What you should do:
In the entries that follow, find the line containing "def State.cancelDeep (s", then output exactly every line from the first through that one.

== Segment start ==

-- ==== Sys2Proof/Machine/Gate.lean ====
section
/-! DEFINITION. What stands before every target port request (R384, R385, R397, R398, R413, R414, R462, R463): a member that does not serve
answers NOT_READY; one that sleeps keeps doorbells and holds other requests until it is awake. -/

namespace Sys2Proof.Machine

/-- The target port serves requests: the block is ready, or has lost itself in service (R398, R420, R442, R472). -/
def State.serving (s : State) : Bool := !s.held && (s.boot.ready || (s.boot.selfLost && s.boot.served))

/-- A wake latch is set (R385). -/
def State.waking (s : State) : Bool := s.power.latchBell || s.power.latchMortar || s.power.latchTimer

/-- A latch that starts a wake is counted (R388). -/
def State.countWake (s : State) : State := if s.waking then s else s.bump 0x217B8

/-- A wake event while an entry into deep sleep is pending cancels it (R463). -/
def State.cancelDeep (s : State) : State :=
  if s.power.deepPending then ({ s with power := { s.power with deepPending := false } } : State).bump 0x21838 else s

/-- The doorbell latch, by a doorbell or another target request: a wake event of R463 too. -/
def State.latchDoorbell (s : State) : State :=
  ({ s.countWake with power := { s.countWake.power with latchBell := true } } : State).cancelDeep

/-- The mortar latch. -/
def State.latchLanes (s : State) : State :=
  { s.countWake with power := { s.countWake.power with latchMortar := true } }

/-- The batch timer's latch, a wake event of R463 too. -/
def State.latchBatch (s : State) : State :=
  ({ s.countWake with power := { s.countWake.power with latchTimer := true } } : State).cancelDeep

/-- A request other than a doorbell write keeps its tag until the block is awake (R398). -/
def State.holdRequest (s : State) (i : Instr) : State :=
  let s := s.latchDoorbell
  ({ s with power := { s.power with heldReqs := s.power.heldReqs ++ [(s.port.tag, i)] } } : State).stall

/-- A target request: `i` is the command, kept while the block sleeps; `f` serves it. An unpowered block answers nothing. -/
def State.gatePort (s : State) (i : Instr) (f : State → State) : State :=
  if !s.boot.powered then s
  else if !s.serving then s.newTag.notReady
  else if s.power.state = .run then f s.newTag.cancelDeep
  else s.newTag.holdRequest i

/-- A doorbell write: kept by the decoder while the block sleeps, up to 64 of them. -/
def State.gateBell (s : State) (i : Instr) (b : KeptBell) (f : State → State) : State :=
  if !s.boot.powered then s
  else if !s.serving then s.newTag.notReady
  else if s.power.state = .run then (f s.newTag.cancelDeep).ok
  else if s.power.kept.length < 64 then
    let s := s.newTag.latchDoorbell
    ({ s with power := { s.power with kept := s.power.kept ++ [(s.port.tag, b)] } } : State).ok
  else s.newTag.holdRequest i

/-- What a kept doorbell does (R384). -/
def State.ringKept (s : State) : KeptBell → State
  | .signal size v => s.ringSignal size v
  | .chunk p v => s.ringProgram p 0x30 v
  | .tileDone p v => s.ringProgram p 0x20 v
  | .shared p v => s.ringProgram p 0x28 v
  | .coll p v => s.ringProgram p 0x38 v

end Sys2Proof.Machine
end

== Segment end ==

Answer to this problem:
-- ==== Sys2Proof/Machine/Gate.lean ====
section
/-! DEFINITION. What stands before every target port request (R384, R385, R397, R398, R413, R414, R462, R463): a member that does not serve
answers NOT_READY; one that sleeps keeps doorbells and holds other requests until it is awake. -/

namespace Sys2Proof.Machine

/-- The target port serves requests: the block is ready, or has lost itself in service (R398, R420, R442, R472). -/
def State.serving (s : State) : Bool := !s.held && (s.boot.ready || (s.boot.selfLost && s.boot.served))

/-- A wake latch is set (R385). -/
def State.waking (s : State) : Bool := s.power.latchBell || s.power.latchMortar || s.power.latchTimer

/-- A latch that starts a wake is counted (R388). -/
def State.countWake (s : State) : State := if s.waking then s else s.bump 0x217B8

/-- A wake event while an entry into deep sleep is pending cancels it (R463). -/
def State.cancelDeep (s : State) : State :=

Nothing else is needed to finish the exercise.